Collected data entries:
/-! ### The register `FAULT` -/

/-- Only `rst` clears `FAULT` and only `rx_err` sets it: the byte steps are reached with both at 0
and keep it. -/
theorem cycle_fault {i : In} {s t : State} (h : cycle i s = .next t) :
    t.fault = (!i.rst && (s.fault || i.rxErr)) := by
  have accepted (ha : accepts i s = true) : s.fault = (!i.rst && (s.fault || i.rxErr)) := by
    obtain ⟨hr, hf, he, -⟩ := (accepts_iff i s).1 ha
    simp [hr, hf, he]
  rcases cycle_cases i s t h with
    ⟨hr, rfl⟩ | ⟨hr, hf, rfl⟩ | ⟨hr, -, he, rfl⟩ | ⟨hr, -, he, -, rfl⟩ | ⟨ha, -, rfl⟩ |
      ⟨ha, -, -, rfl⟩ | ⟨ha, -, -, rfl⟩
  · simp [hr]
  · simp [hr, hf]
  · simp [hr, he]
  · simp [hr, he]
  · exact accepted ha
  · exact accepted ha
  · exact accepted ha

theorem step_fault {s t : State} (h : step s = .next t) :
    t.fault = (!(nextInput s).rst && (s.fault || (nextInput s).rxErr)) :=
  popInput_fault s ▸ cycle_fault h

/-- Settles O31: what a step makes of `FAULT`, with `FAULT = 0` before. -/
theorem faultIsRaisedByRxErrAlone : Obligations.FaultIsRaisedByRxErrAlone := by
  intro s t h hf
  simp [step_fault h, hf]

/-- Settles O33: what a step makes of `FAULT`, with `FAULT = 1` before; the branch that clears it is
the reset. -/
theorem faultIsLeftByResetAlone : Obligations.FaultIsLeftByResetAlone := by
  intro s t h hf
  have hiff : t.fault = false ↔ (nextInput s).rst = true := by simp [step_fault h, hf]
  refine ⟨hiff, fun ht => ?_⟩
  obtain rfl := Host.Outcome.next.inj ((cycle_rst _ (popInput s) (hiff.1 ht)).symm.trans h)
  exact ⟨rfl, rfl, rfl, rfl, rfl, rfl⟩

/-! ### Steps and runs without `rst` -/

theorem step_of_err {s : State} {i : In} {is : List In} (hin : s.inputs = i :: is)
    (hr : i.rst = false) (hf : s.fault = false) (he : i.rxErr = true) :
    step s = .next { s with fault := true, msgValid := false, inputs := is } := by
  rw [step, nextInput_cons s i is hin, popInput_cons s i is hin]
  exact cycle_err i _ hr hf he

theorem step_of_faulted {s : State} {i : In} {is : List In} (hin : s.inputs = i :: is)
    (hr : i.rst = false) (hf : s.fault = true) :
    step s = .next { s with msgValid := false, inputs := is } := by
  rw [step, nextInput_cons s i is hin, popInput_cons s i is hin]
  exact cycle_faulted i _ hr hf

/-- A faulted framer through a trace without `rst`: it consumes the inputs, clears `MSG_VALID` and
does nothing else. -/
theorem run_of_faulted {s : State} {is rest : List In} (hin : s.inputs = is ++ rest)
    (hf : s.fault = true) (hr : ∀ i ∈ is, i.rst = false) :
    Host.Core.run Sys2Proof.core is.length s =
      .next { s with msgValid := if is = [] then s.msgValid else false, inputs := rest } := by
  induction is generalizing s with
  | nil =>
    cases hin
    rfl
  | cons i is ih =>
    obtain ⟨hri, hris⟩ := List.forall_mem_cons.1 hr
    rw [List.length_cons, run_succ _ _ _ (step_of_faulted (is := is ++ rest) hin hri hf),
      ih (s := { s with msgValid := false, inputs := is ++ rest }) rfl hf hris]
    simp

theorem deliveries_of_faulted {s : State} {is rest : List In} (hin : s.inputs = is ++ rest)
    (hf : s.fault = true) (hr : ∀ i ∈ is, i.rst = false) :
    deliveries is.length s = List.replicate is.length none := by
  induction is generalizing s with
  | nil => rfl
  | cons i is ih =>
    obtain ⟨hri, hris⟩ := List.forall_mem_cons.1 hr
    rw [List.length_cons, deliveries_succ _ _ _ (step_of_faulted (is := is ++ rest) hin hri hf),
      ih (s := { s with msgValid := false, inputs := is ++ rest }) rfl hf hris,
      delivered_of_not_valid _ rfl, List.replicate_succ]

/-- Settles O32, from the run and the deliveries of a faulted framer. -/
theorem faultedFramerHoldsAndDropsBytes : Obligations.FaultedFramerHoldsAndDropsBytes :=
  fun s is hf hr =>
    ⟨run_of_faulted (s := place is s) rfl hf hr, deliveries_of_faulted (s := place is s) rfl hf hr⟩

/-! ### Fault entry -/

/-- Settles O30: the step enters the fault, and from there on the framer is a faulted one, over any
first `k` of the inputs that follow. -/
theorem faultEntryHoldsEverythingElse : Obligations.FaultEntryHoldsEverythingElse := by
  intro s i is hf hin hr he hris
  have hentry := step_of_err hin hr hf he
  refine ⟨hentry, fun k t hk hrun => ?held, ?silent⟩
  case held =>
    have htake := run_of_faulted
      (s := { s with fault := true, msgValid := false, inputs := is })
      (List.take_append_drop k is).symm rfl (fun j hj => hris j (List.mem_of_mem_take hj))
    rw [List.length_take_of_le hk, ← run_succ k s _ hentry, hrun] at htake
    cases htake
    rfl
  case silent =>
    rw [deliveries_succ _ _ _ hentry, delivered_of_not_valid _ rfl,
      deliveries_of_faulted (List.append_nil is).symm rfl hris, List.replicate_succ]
* * *
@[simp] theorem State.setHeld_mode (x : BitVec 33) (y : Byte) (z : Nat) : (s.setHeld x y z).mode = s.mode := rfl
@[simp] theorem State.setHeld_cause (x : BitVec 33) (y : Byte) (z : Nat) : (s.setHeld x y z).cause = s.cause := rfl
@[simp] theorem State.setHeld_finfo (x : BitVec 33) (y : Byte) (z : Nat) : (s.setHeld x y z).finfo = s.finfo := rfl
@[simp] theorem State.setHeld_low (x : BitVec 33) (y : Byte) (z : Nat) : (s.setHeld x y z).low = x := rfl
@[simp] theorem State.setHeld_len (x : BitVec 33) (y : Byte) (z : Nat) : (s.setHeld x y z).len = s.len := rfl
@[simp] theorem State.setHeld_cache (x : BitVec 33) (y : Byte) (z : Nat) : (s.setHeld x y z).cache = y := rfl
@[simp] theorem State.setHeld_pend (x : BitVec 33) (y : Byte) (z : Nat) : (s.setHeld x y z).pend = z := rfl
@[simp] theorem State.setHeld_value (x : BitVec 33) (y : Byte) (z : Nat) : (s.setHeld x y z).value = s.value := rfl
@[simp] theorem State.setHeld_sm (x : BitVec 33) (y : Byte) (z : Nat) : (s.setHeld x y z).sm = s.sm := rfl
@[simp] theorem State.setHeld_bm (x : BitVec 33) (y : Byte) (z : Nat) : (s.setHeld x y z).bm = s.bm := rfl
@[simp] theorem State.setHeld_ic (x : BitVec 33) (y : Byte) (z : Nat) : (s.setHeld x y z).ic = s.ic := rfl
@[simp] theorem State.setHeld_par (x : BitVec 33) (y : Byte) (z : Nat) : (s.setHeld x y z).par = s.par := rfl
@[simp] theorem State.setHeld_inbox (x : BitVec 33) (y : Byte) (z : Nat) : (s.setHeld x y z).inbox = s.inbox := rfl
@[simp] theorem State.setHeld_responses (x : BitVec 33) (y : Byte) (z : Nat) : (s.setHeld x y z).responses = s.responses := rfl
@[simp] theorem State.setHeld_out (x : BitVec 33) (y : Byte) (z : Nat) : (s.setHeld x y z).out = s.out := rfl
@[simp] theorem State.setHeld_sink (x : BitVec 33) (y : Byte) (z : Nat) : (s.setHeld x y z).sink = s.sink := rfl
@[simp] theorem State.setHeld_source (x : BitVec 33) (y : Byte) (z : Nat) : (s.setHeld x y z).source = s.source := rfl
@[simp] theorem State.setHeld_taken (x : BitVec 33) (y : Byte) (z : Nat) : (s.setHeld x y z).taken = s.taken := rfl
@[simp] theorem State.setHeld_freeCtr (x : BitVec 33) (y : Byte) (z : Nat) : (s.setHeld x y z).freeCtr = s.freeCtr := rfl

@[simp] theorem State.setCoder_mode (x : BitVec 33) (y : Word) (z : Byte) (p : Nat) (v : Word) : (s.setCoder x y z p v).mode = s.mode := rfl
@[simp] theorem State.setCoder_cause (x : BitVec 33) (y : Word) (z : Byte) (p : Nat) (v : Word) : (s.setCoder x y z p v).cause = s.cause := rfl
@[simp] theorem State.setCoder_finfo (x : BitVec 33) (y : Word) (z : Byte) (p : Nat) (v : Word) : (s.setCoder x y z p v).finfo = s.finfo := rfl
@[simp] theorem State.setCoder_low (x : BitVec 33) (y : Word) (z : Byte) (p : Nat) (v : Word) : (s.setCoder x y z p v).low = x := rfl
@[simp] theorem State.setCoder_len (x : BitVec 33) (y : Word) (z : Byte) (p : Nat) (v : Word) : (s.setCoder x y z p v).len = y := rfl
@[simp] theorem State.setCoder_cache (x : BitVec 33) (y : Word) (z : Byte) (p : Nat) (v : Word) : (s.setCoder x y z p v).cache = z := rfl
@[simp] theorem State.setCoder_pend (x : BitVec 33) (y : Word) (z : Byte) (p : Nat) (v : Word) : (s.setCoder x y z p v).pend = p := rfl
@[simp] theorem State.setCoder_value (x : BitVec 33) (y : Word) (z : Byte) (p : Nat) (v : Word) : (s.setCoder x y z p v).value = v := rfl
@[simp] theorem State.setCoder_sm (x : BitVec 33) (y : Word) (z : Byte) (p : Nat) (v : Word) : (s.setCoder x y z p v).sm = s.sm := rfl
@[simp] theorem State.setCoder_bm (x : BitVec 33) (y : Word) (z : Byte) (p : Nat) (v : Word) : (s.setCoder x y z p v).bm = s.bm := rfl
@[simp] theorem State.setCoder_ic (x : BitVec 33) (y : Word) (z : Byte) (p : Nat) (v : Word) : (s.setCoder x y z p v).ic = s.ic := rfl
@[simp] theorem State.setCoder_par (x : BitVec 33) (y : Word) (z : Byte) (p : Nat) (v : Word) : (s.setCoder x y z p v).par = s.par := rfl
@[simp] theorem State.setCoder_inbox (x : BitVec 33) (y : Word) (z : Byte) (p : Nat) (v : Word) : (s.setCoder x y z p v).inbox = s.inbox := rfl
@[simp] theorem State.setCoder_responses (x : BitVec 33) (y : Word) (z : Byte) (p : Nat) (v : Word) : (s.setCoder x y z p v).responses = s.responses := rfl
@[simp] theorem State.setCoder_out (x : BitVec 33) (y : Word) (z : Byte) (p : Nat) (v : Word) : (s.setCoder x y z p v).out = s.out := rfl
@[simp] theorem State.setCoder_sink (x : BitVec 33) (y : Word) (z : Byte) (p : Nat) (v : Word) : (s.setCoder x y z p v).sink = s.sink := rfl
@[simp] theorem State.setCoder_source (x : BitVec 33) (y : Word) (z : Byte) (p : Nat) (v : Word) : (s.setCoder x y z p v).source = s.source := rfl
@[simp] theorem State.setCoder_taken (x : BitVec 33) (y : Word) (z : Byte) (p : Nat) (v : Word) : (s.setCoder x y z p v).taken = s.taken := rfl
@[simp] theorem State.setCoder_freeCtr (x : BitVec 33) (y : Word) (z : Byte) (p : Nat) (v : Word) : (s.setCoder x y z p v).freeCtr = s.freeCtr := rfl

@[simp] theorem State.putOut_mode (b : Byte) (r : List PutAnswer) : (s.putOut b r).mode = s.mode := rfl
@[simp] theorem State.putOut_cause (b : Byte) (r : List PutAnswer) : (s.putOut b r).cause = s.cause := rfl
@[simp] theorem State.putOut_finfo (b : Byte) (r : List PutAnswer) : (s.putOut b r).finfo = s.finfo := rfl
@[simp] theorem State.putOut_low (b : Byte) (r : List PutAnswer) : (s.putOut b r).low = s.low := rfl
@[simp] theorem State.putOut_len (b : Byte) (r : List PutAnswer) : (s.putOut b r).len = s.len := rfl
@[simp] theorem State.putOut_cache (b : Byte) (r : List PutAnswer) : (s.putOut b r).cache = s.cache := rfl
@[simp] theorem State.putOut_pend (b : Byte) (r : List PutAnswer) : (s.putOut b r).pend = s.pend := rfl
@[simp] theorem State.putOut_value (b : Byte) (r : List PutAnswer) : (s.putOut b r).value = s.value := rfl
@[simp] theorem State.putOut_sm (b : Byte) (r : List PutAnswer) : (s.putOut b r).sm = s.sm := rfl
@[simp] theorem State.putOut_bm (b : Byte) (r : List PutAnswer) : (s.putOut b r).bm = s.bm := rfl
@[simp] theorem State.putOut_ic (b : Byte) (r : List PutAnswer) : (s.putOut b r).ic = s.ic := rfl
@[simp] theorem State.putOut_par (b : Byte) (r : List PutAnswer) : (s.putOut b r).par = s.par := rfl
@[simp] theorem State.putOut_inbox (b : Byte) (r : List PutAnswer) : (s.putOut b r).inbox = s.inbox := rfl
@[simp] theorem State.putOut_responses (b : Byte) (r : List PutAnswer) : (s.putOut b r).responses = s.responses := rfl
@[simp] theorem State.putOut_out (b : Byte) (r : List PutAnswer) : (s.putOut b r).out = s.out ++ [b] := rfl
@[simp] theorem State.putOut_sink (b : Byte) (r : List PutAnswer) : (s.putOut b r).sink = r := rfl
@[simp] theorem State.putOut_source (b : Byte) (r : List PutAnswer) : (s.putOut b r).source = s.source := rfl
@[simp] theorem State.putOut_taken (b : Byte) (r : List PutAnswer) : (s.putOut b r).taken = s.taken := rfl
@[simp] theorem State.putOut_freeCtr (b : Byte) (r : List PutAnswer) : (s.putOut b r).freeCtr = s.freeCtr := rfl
...
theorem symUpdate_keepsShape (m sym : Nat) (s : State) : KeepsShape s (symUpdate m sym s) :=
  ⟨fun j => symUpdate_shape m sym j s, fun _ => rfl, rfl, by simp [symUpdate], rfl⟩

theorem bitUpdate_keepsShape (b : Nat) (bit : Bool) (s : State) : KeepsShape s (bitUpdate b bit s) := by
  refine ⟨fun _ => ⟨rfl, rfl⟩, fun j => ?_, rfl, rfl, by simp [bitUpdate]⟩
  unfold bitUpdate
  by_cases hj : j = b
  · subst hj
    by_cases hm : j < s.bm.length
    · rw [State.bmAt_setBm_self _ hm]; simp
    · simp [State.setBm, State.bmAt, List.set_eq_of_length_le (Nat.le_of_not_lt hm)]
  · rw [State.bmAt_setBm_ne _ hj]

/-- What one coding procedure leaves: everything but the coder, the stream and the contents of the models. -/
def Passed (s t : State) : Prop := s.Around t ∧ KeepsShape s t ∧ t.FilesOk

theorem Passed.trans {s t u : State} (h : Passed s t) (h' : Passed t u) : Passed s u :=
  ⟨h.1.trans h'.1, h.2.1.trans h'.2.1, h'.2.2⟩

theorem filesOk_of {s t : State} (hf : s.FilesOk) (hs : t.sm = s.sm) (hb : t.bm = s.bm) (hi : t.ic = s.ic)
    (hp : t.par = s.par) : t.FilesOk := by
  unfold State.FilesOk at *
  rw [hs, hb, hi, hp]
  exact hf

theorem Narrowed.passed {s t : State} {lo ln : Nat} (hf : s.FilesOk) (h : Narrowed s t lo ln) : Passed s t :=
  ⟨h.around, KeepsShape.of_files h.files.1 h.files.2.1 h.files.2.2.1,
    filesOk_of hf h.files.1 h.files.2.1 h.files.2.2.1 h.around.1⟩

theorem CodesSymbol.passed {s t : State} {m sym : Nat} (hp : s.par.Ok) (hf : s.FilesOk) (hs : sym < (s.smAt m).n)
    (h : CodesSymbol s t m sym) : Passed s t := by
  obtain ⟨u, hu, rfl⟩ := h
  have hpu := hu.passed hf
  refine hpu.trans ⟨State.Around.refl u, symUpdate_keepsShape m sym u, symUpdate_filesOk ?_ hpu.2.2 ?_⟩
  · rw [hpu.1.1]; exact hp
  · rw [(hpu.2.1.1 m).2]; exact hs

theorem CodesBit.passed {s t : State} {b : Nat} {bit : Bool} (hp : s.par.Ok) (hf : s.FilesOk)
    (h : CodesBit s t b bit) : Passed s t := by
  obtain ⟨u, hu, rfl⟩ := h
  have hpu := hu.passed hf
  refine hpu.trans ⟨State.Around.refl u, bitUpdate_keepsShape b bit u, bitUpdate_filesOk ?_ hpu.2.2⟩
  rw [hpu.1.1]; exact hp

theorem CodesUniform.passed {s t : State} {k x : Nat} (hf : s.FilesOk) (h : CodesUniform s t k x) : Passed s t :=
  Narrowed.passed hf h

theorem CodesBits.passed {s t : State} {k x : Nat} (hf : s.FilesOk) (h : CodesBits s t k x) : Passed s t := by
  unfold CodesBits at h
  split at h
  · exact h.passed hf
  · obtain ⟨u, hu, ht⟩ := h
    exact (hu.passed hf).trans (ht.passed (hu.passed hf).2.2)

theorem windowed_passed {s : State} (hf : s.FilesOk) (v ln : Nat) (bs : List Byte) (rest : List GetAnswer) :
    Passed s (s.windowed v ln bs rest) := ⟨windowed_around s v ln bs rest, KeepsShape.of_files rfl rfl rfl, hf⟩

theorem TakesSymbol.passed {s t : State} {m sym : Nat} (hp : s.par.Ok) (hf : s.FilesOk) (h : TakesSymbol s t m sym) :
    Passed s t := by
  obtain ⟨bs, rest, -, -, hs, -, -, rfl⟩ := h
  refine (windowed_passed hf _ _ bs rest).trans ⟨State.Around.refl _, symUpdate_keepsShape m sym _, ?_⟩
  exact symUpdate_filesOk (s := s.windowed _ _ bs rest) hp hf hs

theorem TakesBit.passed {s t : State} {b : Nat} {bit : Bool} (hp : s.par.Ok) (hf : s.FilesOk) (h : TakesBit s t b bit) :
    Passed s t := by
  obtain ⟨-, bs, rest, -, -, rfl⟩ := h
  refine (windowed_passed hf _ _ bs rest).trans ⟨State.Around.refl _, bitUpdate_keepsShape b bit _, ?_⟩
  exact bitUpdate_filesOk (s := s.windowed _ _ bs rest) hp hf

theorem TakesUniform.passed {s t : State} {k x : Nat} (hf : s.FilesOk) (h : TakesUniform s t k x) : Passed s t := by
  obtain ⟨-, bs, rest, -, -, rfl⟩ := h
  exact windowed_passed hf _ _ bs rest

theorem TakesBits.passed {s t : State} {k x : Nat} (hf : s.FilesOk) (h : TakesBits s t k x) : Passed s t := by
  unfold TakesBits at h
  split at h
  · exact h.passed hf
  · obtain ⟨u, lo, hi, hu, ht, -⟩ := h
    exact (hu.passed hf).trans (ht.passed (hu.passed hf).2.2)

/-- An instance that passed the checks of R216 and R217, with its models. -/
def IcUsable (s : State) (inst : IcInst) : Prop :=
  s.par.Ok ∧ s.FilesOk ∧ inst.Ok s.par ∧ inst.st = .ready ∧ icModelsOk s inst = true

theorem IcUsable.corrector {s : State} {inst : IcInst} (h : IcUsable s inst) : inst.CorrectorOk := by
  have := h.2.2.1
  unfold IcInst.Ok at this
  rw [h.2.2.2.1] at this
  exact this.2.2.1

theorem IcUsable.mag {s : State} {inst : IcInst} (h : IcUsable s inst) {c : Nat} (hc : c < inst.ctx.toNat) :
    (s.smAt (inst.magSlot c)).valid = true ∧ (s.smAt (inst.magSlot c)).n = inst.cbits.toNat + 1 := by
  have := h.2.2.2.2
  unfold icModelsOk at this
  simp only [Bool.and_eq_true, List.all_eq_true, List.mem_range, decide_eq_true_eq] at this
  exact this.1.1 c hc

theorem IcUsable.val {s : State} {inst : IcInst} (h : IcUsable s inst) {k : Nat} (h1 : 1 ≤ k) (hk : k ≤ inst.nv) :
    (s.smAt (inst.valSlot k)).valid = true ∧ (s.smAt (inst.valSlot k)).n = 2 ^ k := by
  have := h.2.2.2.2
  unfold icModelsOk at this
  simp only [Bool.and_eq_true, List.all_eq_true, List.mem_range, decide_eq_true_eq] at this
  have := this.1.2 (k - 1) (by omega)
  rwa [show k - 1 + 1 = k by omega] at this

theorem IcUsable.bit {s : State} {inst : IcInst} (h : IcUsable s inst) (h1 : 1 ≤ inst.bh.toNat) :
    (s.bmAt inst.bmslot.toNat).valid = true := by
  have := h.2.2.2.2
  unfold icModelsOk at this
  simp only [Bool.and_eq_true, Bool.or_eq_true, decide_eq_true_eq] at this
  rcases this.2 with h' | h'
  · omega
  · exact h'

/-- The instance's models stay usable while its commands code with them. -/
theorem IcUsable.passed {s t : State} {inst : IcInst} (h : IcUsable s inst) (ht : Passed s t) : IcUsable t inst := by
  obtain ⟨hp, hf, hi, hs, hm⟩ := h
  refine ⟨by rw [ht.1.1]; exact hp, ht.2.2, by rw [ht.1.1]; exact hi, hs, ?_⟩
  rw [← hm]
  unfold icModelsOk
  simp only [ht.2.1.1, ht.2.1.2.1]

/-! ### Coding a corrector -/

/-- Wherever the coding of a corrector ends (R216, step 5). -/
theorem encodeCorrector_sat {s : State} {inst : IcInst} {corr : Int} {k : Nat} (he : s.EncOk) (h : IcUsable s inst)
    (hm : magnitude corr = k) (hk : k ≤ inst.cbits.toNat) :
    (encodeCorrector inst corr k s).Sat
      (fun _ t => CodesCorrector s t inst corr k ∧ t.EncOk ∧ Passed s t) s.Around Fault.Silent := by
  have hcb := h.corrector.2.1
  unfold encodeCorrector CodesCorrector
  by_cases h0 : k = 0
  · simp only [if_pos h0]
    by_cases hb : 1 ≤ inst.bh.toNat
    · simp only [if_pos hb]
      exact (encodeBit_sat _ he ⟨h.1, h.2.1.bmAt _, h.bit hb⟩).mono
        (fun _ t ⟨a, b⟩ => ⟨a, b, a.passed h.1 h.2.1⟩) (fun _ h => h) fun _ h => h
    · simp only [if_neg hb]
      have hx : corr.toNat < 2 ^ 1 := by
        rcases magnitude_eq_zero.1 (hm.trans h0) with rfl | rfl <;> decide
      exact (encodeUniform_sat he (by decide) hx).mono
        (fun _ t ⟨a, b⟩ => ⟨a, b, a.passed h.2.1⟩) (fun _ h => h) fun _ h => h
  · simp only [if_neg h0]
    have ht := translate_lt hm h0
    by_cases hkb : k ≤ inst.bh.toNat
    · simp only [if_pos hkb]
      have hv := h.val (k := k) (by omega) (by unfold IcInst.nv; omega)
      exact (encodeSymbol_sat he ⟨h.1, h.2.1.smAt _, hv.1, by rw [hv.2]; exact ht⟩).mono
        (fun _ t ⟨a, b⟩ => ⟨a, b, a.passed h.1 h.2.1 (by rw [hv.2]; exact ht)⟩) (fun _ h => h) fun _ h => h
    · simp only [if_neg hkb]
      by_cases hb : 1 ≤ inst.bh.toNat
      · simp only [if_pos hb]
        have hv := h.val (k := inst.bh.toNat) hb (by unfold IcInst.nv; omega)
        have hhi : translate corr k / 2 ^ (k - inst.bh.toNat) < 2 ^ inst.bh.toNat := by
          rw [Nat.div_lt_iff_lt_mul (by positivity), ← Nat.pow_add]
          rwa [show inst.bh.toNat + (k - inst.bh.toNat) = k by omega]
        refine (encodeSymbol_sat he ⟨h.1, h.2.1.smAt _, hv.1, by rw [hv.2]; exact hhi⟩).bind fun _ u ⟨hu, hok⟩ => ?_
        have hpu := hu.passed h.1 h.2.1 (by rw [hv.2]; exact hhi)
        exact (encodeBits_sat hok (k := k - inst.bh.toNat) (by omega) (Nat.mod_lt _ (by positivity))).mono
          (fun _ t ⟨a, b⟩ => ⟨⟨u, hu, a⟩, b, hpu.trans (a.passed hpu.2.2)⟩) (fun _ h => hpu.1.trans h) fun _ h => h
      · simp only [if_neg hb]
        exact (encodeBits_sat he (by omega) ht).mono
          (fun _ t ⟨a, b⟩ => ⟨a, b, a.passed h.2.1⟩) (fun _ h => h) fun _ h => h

▸ PROBLEM STATEMENT
Starting at the line that has "z).bm = s.bm := rfl" in the records above, restate word for word every line until the one that has "v).low = x := rfl", and include that one as well.

▸ FINAL ANSWER
@[simp] theorem State.setHeld_bm (x : BitVec 33) (y : Byte) (z : Nat) : (s.setHeld x y z).bm = s.bm := rfl
@[simp] theorem State.setHeld_ic (x : BitVec 33) (y : Byte) (z : Nat) : (s.setHeld x y z).ic = s.ic := rfl
@[simp] theorem State.setHeld_par (x : BitVec 33) (y : Byte) (z : Nat) : (s.setHeld x y z).par = s.par := rfl
@[simp] theorem State.setHeld_inbox (x : BitVec 33) (y : Byte) (z : Nat) : (s.setHeld x y z).inbox = s.inbox := rfl
@[simp] theorem State.setHeld_responses (x : BitVec 33) (y : Byte) (z : Nat) : (s.setHeld x y z).responses = s.responses := rfl
@[simp] theorem State.setHeld_out (x : BitVec 33) (y : Byte) (z : Nat) : (s.setHeld x y z).out = s.out := rfl
@[simp] theorem State.setHeld_sink (x : BitVec 33) (y : Byte) (z : Nat) : (s.setHeld x y z).sink = s.sink := rfl
@[simp] theorem State.setHeld_source (x : BitVec 33) (y : Byte) (z : Nat) : (s.setHeld x y z).source = s.source := rfl
@[simp] theorem State.setHeld_taken (x : BitVec 33) (y : Byte) (z : Nat) : (s.setHeld x y z).taken = s.taken := rfl
@[simp] theorem State.setHeld_freeCtr (x : BitVec 33) (y : Byte) (z : Nat) : (s.setHeld x y z).freeCtr = s.freeCtr := rfl

@[simp] theorem State.setCoder_mode (x : BitVec 33) (y : Word) (z : Byte) (p : Nat) (v : Word) : (s.setCoder x y z p v).mode = s.mode := rfl
@[simp] theorem State.setCoder_cause (x : BitVec 33) (y : Word) (z : Byte) (p : Nat) (v : Word) : (s.setCoder x y z p v).cause = s.cause := rfl
@[simp] theorem State.setCoder_finfo (x : BitVec 33) (y : Word) (z : Byte) (p : Nat) (v : Word) : (s.setCoder x y z p v).finfo = s.finfo := rfl
@[simp] theorem State.setCoder_low (x : BitVec 33) (y : Word) (z : Byte) (p : Nat) (v : Word) : (s.setCoder x y z p v).low = x := rfl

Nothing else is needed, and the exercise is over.